Electronic – Does a device with USB HS Device support necessarily support host mode

microcontrollerusbusb deviceusb-host

I'm a beginner in the MCU world, I've been looking at some comparison tables for MCU capabilities and I am a little confused about USB capabilities.

For instance, looking at this Microchip listing https://www.microchipdirect.com/Chart.aspx?branchId=2155&mid=14&treeid=21, MCUs' USB support is always advertised as one of these 4 possibilities: "None", "Full Speed", "Host, Device", or "High Speed".

But none are advertised as "High Speed Device AND Host", not even the $10 ones when for less than $2 you get similar models supporting Device+Host and for less than $3, high speed. And when I look at the capabilities of an ATSAM3U1C, (https://www.microchip.com/wwwproducts/en/ATSAM3U1C#additional-features) for example, high speed capabilities are mentionned, but not USB Host support.
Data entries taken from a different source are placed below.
-- ==== Sys2Proof/Safety.lean ====
section
/-! DEFINITION. The laws that the manual says the part keeps, over the whole state. The manual names no unsafe state and the
part stops on no command, so a safe run is one whose every state keeps these laws. -/

namespace Sys2Proof.Machine

open Sys2Proof

/-! ### Taking a request (R165, R167, R170) -/

/-- A port takes a known request on its own checks: its frame is Receiving, the part is not held in reset and the self-test is
over (R164, R167 check 1). -/
def State.takes (s : State) (p : Port) : Prop := s.listening p = true ∧ s.testing = false

/-- A port of Station class takes requests (R170). -/
def State.takesStation (s : State) (p : Port) : Prop := s.takes p ∧ (s.port p).cls = .station

/-- The port of a known request and who may send it (R170). -/
def requestOf : Instr → Option (Port × Permission)
  | .raise p _ _ _ _ _ => some (p, .anyUnlessFault)
  | .cancel p _ => some (p, .any)
  | .escalate p _ _ => some (p, .any)
  | .markDeparted p _ => some (p, .stationOnly)
  | .release p _ => some (p, .any)
  | .recordReply p _ _ _ _ => some (p, .stationOnly)
  | .markArrived p _ _ => some (p, .stationOnly)
  | .setAvailability p _ _ => some (p, .any)
  | .writeMember p _ _ _ _ _ _ _ _ _ => some (p, .stationOnly)
  | .readMember p _ => some (p, .any)
  | .writePlanStep p _ _ _ _ _ _ _ _ _ _ => some (p, .stationOnly)
  | .writeTemplate p _ _ _ _ _ _ => some (p, .stationOnly)
  | .readPlan p _ => some (p, .any)
  | .writeToneFrequency p _ _ => some (p, .stationOnly)
  | .writeTonePair p _ _ _ => some (p, .stationOnly)
  | .readToneTables p => some (p, .any)
  | .listCallouts p => some (p, .any)
  | .readCallout p _ => some (p, .any)
  | .readResponders p _ => some (p, .any)
  | .readCrew p _ => some (p, .any)
  | .readNotice p => some (p, .any)
  | .readStatus p => some (p, .any)
  | .setChannelParameters p _ _ _ _ _ => some (p, .stationOnly)
  | .startChannel p _ => some (p, .stationUnlessFault)
  | .stopChannel p => some (p, .stationOnly)
  | .selectSite p _ => some (p, .stationOnly)
  | .calloutReply => none
  | .unknownRequest _ _ => none
  | .frameOpen _ => none
  | .frameClose _ => none
  | .oneSecondTick => none
  | .holdExpiry => none
  | .planPoint _ => none
  | .frameAssembly => none
  | .toneCallStart => none
  | .completion => none
  | .keyedPeriodEnd => none
  | .readyLoss _ => none
  | .cellEnd => none
  | .referenceLost => none
  | .restoreGap => none
  | .restored _ => none
  | .reset => none
  | .resetEnd _ => none
  | .selfTestEnd _ => none
  | .symbolTime _ => none
  | .sampleTime => none

/-! ### Notice queues (R174) -/

/-- Every notice queue holds at most 32 notices (R174). -/
def State.queuesBounded (s : State) : Prop := ∀ p : Port, (s.port p).queue.length ≤ 32

/-! ### The roster (R4) -/

/-- Every in-use Digital member has a nonzero pager address that no other in-use Digital member has (R4). -/
def State.addressesDistinct (s : State) : Prop :=
  (∀ m : MemberIdx, (s.member m).address ≠ some 0) ∧
    ∀ m k : MemberIdx, (s.member m).address ≠ none → (s.member m).address = (s.member k).address → m = k

/-! ### The plan table (R21, R22, R24, R26, R29) -/

/-- A template is unwritten or within the ranges of a written one, with room for its role seats (R21, R22). -/
def Template.inRange (t : Template) : Prop :=
  t = .unwritten ∨
    (t.officer ≤ 1 ∧ t.driver ≤ 2 ∧ t.wearer ≤ 4 ∧ 1 ≤ t.total ∧ t.total ≤ 8 ∧ t.officer + t.driver + t.wearer ≤ t.total ∧
      60 ≤ t.target ∧ t.target ≤ 1800)

/-- A step's parameter is within its range (R24). -/
def Action.inRange : Action → Prop
  | .groupPage groups _ => groups ≠ 0
  | .shortfallPage n _ => 1 ≤ n ∧ n ≤ 16
  | .toneCall _ => True
  | .aidRequest => True

/-- A step's fields are within their ranges (R24, R26). -/
def PlanStep.inRange : PlanStep → Prop
  | .finish => True
  | .act action _ hold repeats => action.inRange ∧ 10 ≤ hold ∧ hold ≤ 900 ∧ repeats ≤ 3

/-- Every plan's fields are within their ranges, and a runnable plan has a written template (R22, R24, R26, R27 check 7). -/
def State.plansInRange (s : State) : Prop :=
  ∀ i : PlanIdx,
    s.plans[i].template.inRange ∧ (∀ j : StepIdx, s.plans[i].steps[j].inRange) ∧
      (s.plans[i].runnable = true → s.plans[i].template.written = true)

/-- Whether a slot holds an Active callout that runs plan `i` (R29). -/
def runsPlan (i : PlanIdx) : Option Callout → Bool
  | some c => c.isActive && c.plan = i
  | none => false

/-- Each plan's usage count is the number of Active callouts running it, and they run a runnable plan (R20, R29). -/
def State.usageExact (s : State) : Prop :=
  (∀ i : PlanIdx, s.plans[i].usage = allSlots.countP fun k => runsPlan i s.slots[k]) ∧
    ∀ k : SlotIdx, ∀ c ∈ s.slots[k], c.isActive = true → s.plans[c.plan].runnable = true

/-! ### The callout table (R33, R37, R47) -/

/-- No two non-Free callouts have the same tag or the same incident reference, and neither a number nor a reference is 0
(R33, R37). -/
def State.tagsDistinct (s : State) : Prop :=
  s.serialCounter ≠ 0 ∧
    (∀ k : SlotIdx, ∀ c ∈ s.slots[k], c.number ≠ 0 ∧ c.reference ≠ 0) ∧
    ∀ k j : SlotIdx, ∀ c ∈ s.slots[k], ∀ d ∈ s.slots[j],
      tagOf c.number = tagOf d.number ∨ c.reference = d.reference → k = j

/-- The fields that only an Active callout has are within their ranges, and a callout that holds or has exhausted its plan has
nothing left to send (R33, R41, R47). -/
def Callout.runInRange (c : Callout) : Prop :=
  match c.lifecycle with
  | .active run =>
    run.repeatsLeft ≤ 3 ∧
      match run.progress with
      | .holding deadline _ => 10 ≤ deadline ∧ deadline ≤ 4095 ∧ c.queue = []
      | .exhausted => c.queue = []
      | _ => True
  | .departed => True
  | .standingDown sent => sent ≤ 1

/-- A responder entry's fields are within their ranges, and it holds an estimate exactly when it is Attending or Arrived
(R63, R89, R90). -/
def Entry.inRange (e : Entry) (elapsed : Nat) : Prop :=
  e.first ≤ e.latest ∧ e.latest ≤ elapsed ∧ (∀ n ∈ e.eta, n ≤ 30 ∧ e.answer = .attending) ∧ (∀ n ∈ e.estimate, n ≤ 4095) ∧
    (e.estimate.isSome = e.isCandidate)

/-- The stored times, counts and estimates of roster, callouts and hand-offs are within their ranges, and a callout's paged
members stand there once each, over a plan table within its own (R1, R33, R45, R63). -/
def State.fieldsInRange (s : State) : Prop :=
  s.plansInRange ∧
    (∀ m : MemberIdx, (s.member m).defaultEta ≤ 30) ∧
    (∀ k : SlotIdx, ∀ c ∈ s.slots[k],
      c.elapsed ≤ 4095 ∧ c.pagedMembers.Nodup ∧ c.runInRange ∧ ∀ e ∈ c.entries, e.inRange c.elapsed) ∧
    ∀ h ∈ s.handOffs, ∀ n ∈ h.eta, n ≤ 30

/-! ### Responder lists and engagement (R64, R66) -/

/-- Every responder list holds at most 24 entries and never the same member twice (R64). -/
def State.listsBounded (s : State) : Prop :=
  ∀ k : SlotIdx, ∀ c ∈ s.slots[k], c.entries.length ≤ 24 ∧ (c.entries.map (·.member)).Nodup

/-- An engagement is backed: it names an Active callout, or a Departed one whose crew the member is in, whose list holds an
Attending or Arrived entry for the member (R66). -/
def State.engagementsBacked (s : State) : Prop :=
  ∀ (m : MemberIdx) (n : Half), (s.member m).engagement.callout = some n →
    ∃ k : SlotIdx, ∃ c ∈ s.slots[k],
      c.number = n ∧ (c.isActive = true ∨ (c.lifecycle = .departed ∧ (s.member m).engagement = .assigned n)) ∧
        ∃ e ∈ c.entries, e.member = m ∧ e.isCandidate = true

/-- In an Active callout, a seated entry's member is Assigned, a Standby entry's member is Responding, and exactly the
candidates are seated or Standby (R91, R100, R101). -/
def State.seatsEngaged (s : State) : Prop :=
  ∀ k : SlotIdx, ∀ c ∈ s.slots[k], c.isActive = true → ∀ e ∈ c.entries,
    match e.seat with
    | .seated _ => e.isCandidate = true ∧ (s.member e.member).engagement = .assigned c.number
    | .standby => e.isCandidate = true ∧ (s.member e.member).engagement = .responding c.number
    | .unseated => e.isCandidate = false

/-- Every callout reply on its way from the receiver carries the answer Attending or Declined (R67, R161). -/
def State.handOffsAnswer (s : State) : Prop := ∀ h ∈ s.handOffs, h.answer = .attending ∨ h.answer = .declined

/-- The engagement law (R66), with the laws it rests on: distinct callout numbers (R37), lists without repeats (R64) and replies
on their way that answer Attending or Declined (R67). -/
def State.engagementLaw (s : State) : Prop :=
  s.tagsDistinct ∧ s.listsBounded ∧ s.handOffsAnswer ∧ s.engagementsBacked ∧ s.seatsEngaged

/-! ### Transmission queues and code rates (R33, R41, R46, R49) -/

/-- The items of the cycle plan still to be sent that carry a callout number and a step serial (R47, R126). -/
def State.inFlight (s : State) (number : Half) (serial : Byte) : Nat :=
  s.channel.plan.countP fun e => e.unsent && e.item.callout = number && e.item.serial = serial

/-- A transmission queue holds at most 16 items, together with those of its callout's present serial that are on their way, so
that a return finds room for them (R46, R126). Its items carry the callout's number and present serial, and a callout that
holds or has exhausted its plan has none, queued or on their way (R41, R47). -/
def State.queuesBounded16 (s : State) : Prop :=
  ∀ k : SlotIdx, ∀ c ∈ s.slots[k],
    (∀ i ∈ c.queue, i.callout = c.number ∧ i.serial = c.serial) ∧
      c.queue.length + s.inFlight c.number c.serial ≤ 16 ∧
      match c.lifecycle with
      | .active ⟨.holding _ _, _, _⟩ => c.queue = [] ∧ s.inFlight c.number c.serial = 0
      | .active ⟨.exhausted, _, _⟩ => c.queue = [] ∧ s.inFlight c.number c.serial = 0
      | _ => True

/-- Whether a step sends frames at a rate: a Group page or a Shortfall page (R24). -/
def PlanStep.pages : PlanStep → Bool
  | .act action _ _ _ => action.rate.isSome
  | .finish => false

/-- An Active callout has a code rate exactly while the step it entered last pages, and none once its plan is exhausted (R33,
R41). -/
def State.ratesMatch (s : State) : Prop :=
  ∀ k : SlotIdx, ∀ c ∈ s.slots[k],
    match c.lifecycle with
    | .active ⟨.exhausted, _, rate⟩ => rate = none
    | .active ⟨_, _, rate⟩ => rate.isSome = (s.plans[c.plan].steps[c.step]).pages
    | _ => True

/-- The law of the transmission queues (R33, R46), with the laws it rests on. -/
def State.queueLaw (s : State) : Prop :=
  s.tagsDistinct ∧ s.fieldsInRange ∧ s.usageExact ∧ s.queuesBounded16 ∧ s.ratesMatch

/-- No callout takes up a number and a serial, between two states, under which an item is still to be sent. It is what R49 says of
the part: a wrap of the serial takes 256 increments, and no item lives long enough in the cycle plan to meet its own serial
again (log entry 22). -/
def serialsFresh (s t : State) : Prop :=
  ∀ k : SlotIdx, ∀ c ∈ t.slots[k],
    (s.slots[k]).map (fun d => (d.number, d.serial)) ≠ some (c.number, c.serial) → s.inFlight c.number c.serial = 0

/-- The Freed notices that stop the Standing down callouts of a state, in slot order, raised after the notices of `u` (R58,
R110). -/
def State.tellFreed (s u : State) : State :=
  (List.finRange 8).foldl (fun u k =>
    match s.slots[k] with
    | some c =>
      match c.lifecycle with
      | .standingDown _ => u.raiseNotice (s.interested c) ⟨.freed, c.number, 255, 3, 0, 0, 0⟩
      | _ => u
    | none => u) u

/-- What the callout engine leaves in a slot when the channel becomes Stopped (R58). -/
def Callout.afterStop (c : Callout) : Option Callout :=
  match c.lifecycle with
  | .active _ => some c
  | .departed => some { c with queue := [] }
  | .standingDown _ => none

/-! ### The channel (R107, R116, R117, R122) -/

/-- The planned items stand back to back from a start symbol, each at its cost (R117). -/
def laidOut : Nat → List PlannedItem → Prop
  | _, [] => True
  | start, e :: rest => e.start = start ∧ e.cost = e.item.kind.cost ∧ laidOut (start + e.cost) rest

/-- The items of the cycle plan stand back to back from symbol 240 and cost at most 17,760 symbol times (R116, R117). -/
def State.cyclePlanFits (s : State) : Prop :=
  laidOut 240 s.channel.plan ∧ (s.channel.plan.map (·.cost)).sum ≤ 17760

/-- The cycle position is within its sections (R112). -/
def CyclePos.inRange : CyclePos → Prop
  | .absent => True
  | .lead _ j => j < 240
  | .cycle p => p ≤ 23760

/-- A keyed position lies in a G section or no later than the end of the keyed period (R122). -/
def Channel.keyedWithin (c : Channel) : Prop :=
  match c.pos with
  | .absent => False
  | .lead _ _ => True
  | .cycle p => p ≤ periodEnd c.plan

/-- A cycle runs exactly in Running and Stopping, which need the reference clock, and a site is keyed only in a keyed period of
a plan that fits the O section (R107, R122, R129). -/
def State.keyingLaw (s : State) : Prop :=
  s.cyclePlanFits ∧ s.channel.pos.inRange ∧ (s.channel.state.cycling = true ↔ s.channel.pos ≠ .absent) ∧
    (s.channel.state.cycling = true → s.sup.clock = .reference) ∧
    (s.channel.keyed.isSome = true → s.channel.keyedWithin)

/-! ### The sample output (R143) -/

/-- The sample output lies between 1 and 4,095 while a site is keyed and equals 2,048 while none is keyed (R143). -/
def State.sampleLaw (s : State) : Prop :=
  match s.channel.keyed with
  | some _ => 1 ≤ s.tx.sample.toNat ∧ s.tx.sample.toNat ≤ 4095
  | none => s.tx.sample = 2048#12

end Sys2Proof.Machine
end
I wonder if it's exclusive, or if it's my current ignorance of the field that's kicking in and that, perhaps through knowledge of the USB protocol, it should be implicit that USB High Speed device support necessarily comes with USB (full speed, at least) Host support and it is therefore not mentionned. Could you please shed some light on this ? Thanks.

Best Answer

USB High Speed device support necessarily comes with USB (full speed, at least) Host support

Absolutely NO. "Device support" and "Host support" are two entirely different functions and require different hardware blocks. HS (high-speed 480 Mbps) USB Host support requires probably 10 times more resources than a "HS device". That's why you rarely find two HS USB controllers, HOST controller, and DEVICE controller in a cheap low-end MCU. Only medium-to-high end MCU can afford HS host support, which also requires significant intelligence on software side and system memory resources. So a MCU with "USB HS Host support" are in totally different class.

The MCUs that have host and device functions (usually multiplexed into the same set of connector pins) are frequently dubbed as "OTG", a largely meaningles moniker "On-The-Go". Nowadays it is called "Dual-Role USB port".